TASK: In the entries below, find the line containing "theorem countErrorAt_siteReqs (s", then copy it and every later line exactly, ending with the last line.
* * * * *
@[simp] theorem wr_mem (s : State) (p off : Nat) (v : Word) : (wr s p off v).mem = s.mem := rfl
@[simp] theorem wr_hostMem (s : State) (p off : Nat) (v : Word) : (wr s p off v).hostMem = s.hostMem := rfl
@[simp] theorem wr_fuse (s : State) (p off : Nat) (v : Word) : (wr s p off v).fuse = s.fuse := rfl
@[simp] theorem wr_flash (s : State) (p off : Nat) (v : Word) : (wr s p off v).flash = s.flash := rfl
@[simp] theorem wr_board (s : State) (p off : Nat) (v : Word) : (wr s p off v).board = s.board := rfl
@[simp] theorem wr_boot (s : State) (p off : Nat) (v : Word) : (wr s p off v).boot = s.boot := rfl
@[simp] theorem wr_pcie (s : State) (p off : Nat) (v : Word) : (wr s p off v).pcie = s.pcie := rfl
@[simp] theorem wr_err (s : State) (p off : Nat) (v : Word) : (wr s p off v).err = s.err := rfl
@[simp] theorem wr_evr (s : State) (p off : Nat) (v : Word) : (wr s p off v).evr = s.evr := rfl
@[simp] theorem wr_mbx (s : State) (p off : Nat) (v : Word) : (wr s p off v).mbx = s.mbx := rfl
@[simp] theorem wr_i3c (s : State) (p off : Nat) (v : Word) : (wr s p off v).i3c = s.i3c := rfl
@[simp] theorem wr_sec (s : State) (p off : Nat) (v : Word) : (wr s p off v).sec = s.sec := rfl
@[simp] theorem wr_ten (s : State) (p off : Nat) (v : Word) : (wr s p off v).ten = s.ten := rfl
@[simp] theorem wr_chans (s : State) (p off : Nat) (v : Word) : (wr s p off v).chans = s.chans := rfl
@[simp] theorem wr_pwr (s : State) (p off : Nat) (v : Word) : (wr s p off v).pwr = s.pwr := rfl
@[simp] theorem wr_work (s : State) (p off : Nat) (v : Word) : (wr s p off v).work = s.work := rfl
@[simp] theorem wr_ue (s : State) (p off : Nat) (v : Word) : (wr s p off v).ue = s.ue := rfl
@[simp] theorem wr_weak (s : State) (p off : Nat) (v : Word) : (wr s p off v).weak = s.weak := rfl
@[simp] theorem wr_heldPorts (s : State) (p off : Nat) (v : Word) : (wr s p off v).heldPorts = s.heldPorts := rfl
@[simp] theorem wr_gate (s : State) (p off : Nat) (v : Word) : (wr s p off v).gate = s.gate := rfl
@[simp] theorem wr_stalled (s : State) (p off : Nat) (v : Word) : (wr s p off v).stalled = s.stalled := rfl
@[simp] theorem wr_hbm (s : State) (p off : Nat) (v : Word) : (wr s p off v).hbm = s.hbm := rfl
@[simp] theorem wr_quay (s : State) (p off : Nat) (v : Word) : (wr s p off v).quay = s.quay := rfl
@[simp] theorem wr_fab (s : State) (p off : Nat) (v : Word) : (wr s p off v).fab = s.fab := rfl
@[simp] theorem wr_fetchHeld (s : State) (p off : Nat) (v : Word) : (wr s p off v).fetchHeld = s.fetchHeld := rfl
@[simp] theorem wr_holds (s : State) (p off : Nat) (v : Word) : (wr s p off v).holds = s.holds := rfl
@[simp] theorem wr_turns (s : State) (p off : Nat) (v : Word) : (wr s p off v).turns = s.turns := rfl
@[simp] theorem wr_xlat (s : State) (p off : Nat) (v : Word) : (wr s p off v).xlat = s.xlat := rfl
@[simp] theorem wr_coh (s : State) (p off : Nat) (v : Word) : (wr s p off v).coh = s.coh := rfl
@[simp] theorem wr_fencing (s : State) (p off : Nat) (v : Word) : (wr s p off v).fencing = s.fencing := rfl
@[simp] theorem wr_seFencing (s : State) (p off : Nat) (v : Word) : (wr s p off v).seFencing = s.seFencing := rfl
@[simp] theorem wr_bankErrs (s : State) (p off : Nat) (v : Word) : (wr s p off v).bankErrs = s.bankErrs := rfl
@[simp] theorem wr_bankMarks (s : State) (p off : Nat) (v : Word) : (wr s p off v).bankMarks = s.bankMarks := rfl
@[simp] theorem wr_slots (s : State) (p off : Nat) (v : Word) : (wr s p off v).slots = s.slots := rfl
@[simp] theorem wr_barMarks (s : State) (p off : Nat) (v : Word) : (wr s p off v).barMarks = s.barMarks := rfl
@[simp] theorem wr_siteReqs (s : State) (p off : Nat) (v : Word) : (wr s p off v).siteReqs = s.siteReqs := rfl
@[simp] theorem wr_sites (s : State) (p off : Nat) (v : Word) : (wr s p off v).sites = s.sites := rfl
@[simp] theorem wr_out (s : State) (p off : Nat) (v : Word) : (wr s p off v).out = s.out := rfl
@[simp] theorem wr_free (s : State) (p off : Nat) (v : Word) : (wr s p off v).free = s.free := rfl
@[simp] theorem wr_pending (s : State) (p off : Nat) (v : Word) : (wr s p off v).pending = s.pending := rfl
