@[simp] theorem countErrorAt_mem (s : State) (p code status cls : Nat) (ctx : Option Nat) (o : Nat) : (countErrorAt s p code status cls ctx o).mem = s.mem := by rw [(countErrorAt_any s p code status cls ctx o).rest]
@[simp] theorem countErrorAt_hostMem (s : State) (p code status cls : Nat) (ctx : Option Nat) (o : Nat) : (countErrorAt s p code status cls ctx o).hostMem = s.hostMem := by rw [(countErrorAt_any s p code status cls ctx o).rest]
@[simp] theorem countErrorAt_fuse (s : State) (p code status cls : Nat) (ctx : Option Nat) (o : Nat) : (countErrorAt s p code status cls ctx o).fuse = s.fuse := by rw [(countErrorAt_any s p code status cls ctx o).rest]
@[simp] theorem countErrorAt_flash (s : State) (p code status cls : Nat) (ctx : Option Nat) (o : Nat) : (countErrorAt s p code status cls ctx o).flash = s.flash := by rw [(countErrorAt_any s p code status cls ctx o).rest]
@[simp] theorem countErrorAt_boot (s : State) (p code status cls : Nat) (ctx : Option Nat) (o : Nat) : (countErrorAt s p code status cls ctx o).boot = s.boot := by rw [(countErrorAt_any s p code status cls ctx o).rest]
@[simp] theorem countErrorAt_mbx (s : State) (p code status cls : Nat) (ctx : Option Nat) (o : Nat) : (countErrorAt s p code status cls ctx o).mbx = s.mbx := by rw [(countErrorAt_any s p code status cls ctx o).rest]
@[simp] theorem countErrorAt_i3c (s : State) (p code status cls : Nat) (ctx : Option Nat) (o : Nat) : (countErrorAt s p code status cls ctx o).i3c = s.i3c := by rw [(countErrorAt_any s p code status cls ctx o).rest]
@[simp] theorem countErrorAt_sec (s : State) (p code status cls : Nat) (ctx : Option Nat) (o : Nat) : (countErrorAt s p code status cls ctx o).sec = s.sec := by rw [(countErrorAt_any s p code status cls ctx o).rest]
@[simp] theorem countErrorAt_ten (s : State) (p code status cls : Nat) (ctx : Option Nat) (o : Nat) : (countErrorAt s p code status cls ctx o).ten = s.ten := by rw [(countErrorAt_any s p code status cls ctx o).rest]
@[simp] theorem countErrorAt_chans (s : State) (p code status cls : Nat) (ctx : Option Nat) (o : Nat) : (countErrorAt s p code status cls ctx o).chans = s.chans := by rw [(countErrorAt_any s p code status cls ctx o).rest]
@[simp] theorem countErrorAt_pwr (s : State) (p code status cls : Nat) (ctx : Option Nat) (o : Nat) : (countErrorAt s p code status cls ctx o).pwr = s.pwr := by rw [(countErrorAt_any s p code status cls ctx o).rest]
@[simp] theorem countErrorAt_work (s : State) (p code status cls : Nat) (ctx : Option Nat) (o : Nat) : (countErrorAt s p code status cls ctx o).work = s.work := by rw [(countErrorAt_any s p code status cls ctx o).rest]
@[simp] theorem countErrorAt_ue (s : State) (p code status cls : Nat) (ctx : Option Nat) (o : Nat) : (countErrorAt s p code status cls ctx o).ue = s.ue := by rw [(countErrorAt_any s p code status cls ctx o).rest]
@[simp] theorem countErrorAt_weak (s : State) (p code status cls : Nat) (ctx : Option Nat) (o : Nat) : (countErrorAt s p code status cls ctx o).weak = s.weak := by rw [(countErrorAt_any s p code status cls ctx o).rest]
@[simp] theorem countErrorAt_heldPorts (s : State) (p code status cls : Nat) (ctx : Option Nat) (o : Nat) : (countErrorAt s p code status cls ctx o).heldPorts = s.heldPorts := by rw [(countErrorAt_any s p code status cls ctx o).rest]
@[simp] theorem countErrorAt_gate (s : State) (p code status cls : Nat) (ctx : Option Nat) (o : Nat) : (countErrorAt s p code status cls ctx o).gate = s.gate := by rw [(countErrorAt_any s p code status cls ctx o).rest]
@[simp] theorem countErrorAt_stalled (s : State) (p code status cls : Nat) (ctx : Option Nat) (o : Nat) : (countErrorAt s p code status cls ctx o).stalled = s.stalled := by rw [(countErrorAt_any s p code status cls ctx o).rest]
@[simp] theorem countErrorAt_hbm (s : State) (p code status cls : Nat) (ctx : Option Nat) (o : Nat) : (countErrorAt s p code status cls ctx o).hbm = s.hbm := by rw [(countErrorAt_any s p code status cls ctx o).rest]
@[simp] theorem countErrorAt_quay (s : State) (p code status cls : Nat) (ctx : Option Nat) (o : Nat) : (countErrorAt s p code status cls ctx o).quay = s.quay := by rw [(countErrorAt_any s p code status cls ctx o).rest]
@[simp] theorem countErrorAt_fab (s : State) (p code status cls : Nat) (ctx : Option Nat) (o : Nat) : (countErrorAt s p code status cls ctx o).fab = s.fab := by rw [(countErrorAt_any s p code status cls ctx o).rest]
@[simp] theorem countErrorAt_fetchHeld (s : State) (p code status cls : Nat) (ctx : Option Nat) (o : Nat) : (countErrorAt s p code status cls ctx o).fetchHeld = s.fetchHeld := by rw [(countErrorAt_any s p code status cls ctx o).rest]
@[simp] theorem countErrorAt_holds (s : State) (p code status cls : Nat) (ctx : Option Nat) (o : Nat) : (countErrorAt s p code status cls ctx o).holds = s.holds := by rw [(countErrorAt_any s p code status cls ctx o).rest]
@[simp] theorem countErrorAt_turns (s : State) (p code status cls : Nat) (ctx : Option Nat) (o : Nat) : (countErrorAt s p code status cls ctx o).turns = s.turns := by rw [(countErrorAt_any s p code status cls ctx o).rest]
@[simp] theorem countErrorAt_xlat (s : State) (p code status cls : Nat) (ctx : Option Nat) (o : Nat) : (countErrorAt s p code status cls ctx o).xlat = s.xlat := by rw [(countErrorAt_any s p code status cls ctx o).rest]
@[simp] theorem countErrorAt_coh (s : State) (p code status cls : Nat) (ctx : Option Nat) (o : Nat) : (countErrorAt s p code status cls ctx o).coh = s.coh := by rw [(countErrorAt_any s p code status cls ctx o).rest]
@[simp] theorem countErrorAt_fencing (s : State) (p code status cls : Nat) (ctx : Option Nat) (o : Nat) : (countErrorAt s p code status cls ctx o).fencing = s.fencing := by rw [(countErrorAt_any s p code status cls ctx o).rest]
@[simp] theorem countErrorAt_seFencing (s : State) (p code status cls : Nat) (ctx : Option Nat) (o : Nat) : (countErrorAt s p code status cls ctx o).seFencing = s.seFencing := by rw [(countErrorAt_any s p code status cls ctx o).rest]
@[simp] theorem countErrorAt_bankErrs (s : State) (p code status cls : Nat) (ctx : Option Nat) (o : Nat) : (countErrorAt s p code status cls ctx o).bankErrs = s.bankErrs := by rw [(countErrorAt_any s p code status cls ctx o).rest]
@[simp] theorem countErrorAt_bankMarks (s : State) (p code status cls : Nat) (ctx : Option Nat) (o : Nat) : (countErrorAt s p code status cls ctx o).bankMarks = s.bankMarks := by rw [(countErrorAt_any s p code status cls ctx o).rest]
@[simp] theorem countErrorAt_slots (s : State) (p code status cls : Nat) (ctx : Option Nat) (o : Nat) : (countErrorAt s p code status cls ctx o).slots = s.slots := by rw [(countErrorAt_any s p code status cls ctx o).rest]
@[simp] theorem countErrorAt_barMarks (s : State) (p code status cls : Nat) (ctx : Option Nat) (o : Nat) : (countErrorAt s p code status cls ctx o).barMarks = s.barMarks := by rw [(countErrorAt_any s p code status cls ctx o).rest]
@[simp] theorem countErrorAt_siteReqs (s : State) (p code status cls : Nat) (ctx : Option Nat) (o : Nat) : (countErrorAt s p code status cls ctx o).siteReqs = s.siteReqs := by rw [(countErrorAt_any s p code status cls ctx o).rest]
@[simp] theorem countErrorAt_sites (s : State) (p code status cls : Nat) (ctx : Option Nat) (o : Nat) : (countErrorAt s p code status cls ctx o).sites = s.sites := by rw [(countErrorAt_any s p code status cls ctx o).rest]
@[simp] theorem countErrorAt_free (s : State) (p code status cls : Nat) (ctx : Option Nat) (o : Nat) : (countErrorAt s p code status cls ctx o).free = s.free := by rw [(countErrorAt_any s p code status cls ctx o).rest]
@[simp] theorem countErrorAt_pending (s : State) (p code status cls : Nat) (ctx : Option Nat) (o : Nat) : (countErrorAt s p code status cls ctx o).pending = s.pending := by rw [(countErrorAt_any s p code status cls ctx o).rest]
* * * * *
ANSWER AREA:
@[simp] theorem countErrorAt_siteReqs (s : State) (p code status cls : Nat) (ctx : Option Nat) (o : Nat) : (countErrorAt s p code status cls ctx o).siteReqs = s.siteReqs := by rw [(countErrorAt_any s p code status cls ctx o).rest]
@[simp] theorem countErrorAt_sites (s : State) (p code status cls : Nat) (ctx : Option Nat) (o : Nat) : (countErrorAt s p code status cls ctx o).sites = s.sites := by rw [(countErrorAt_any s p code status cls ctx o).rest]
@[simp] theorem countErrorAt_free (s : State) (p code status cls : Nat) (ctx : Option Nat) (o : Nat) : (countErrorAt s p code status cls ctx o).free = s.free := by rw [(countErrorAt_any s p code status cls ctx o).rest]
@[simp] theorem countErrorAt_pending (s : State) (p code status cls : Nat) (ctx : Option Nat) (o : Nat) : (countErrorAt s p code status cls ctx o).pending = s.pending := by rw [(countErrorAt_any s p code status cls ctx o).rest]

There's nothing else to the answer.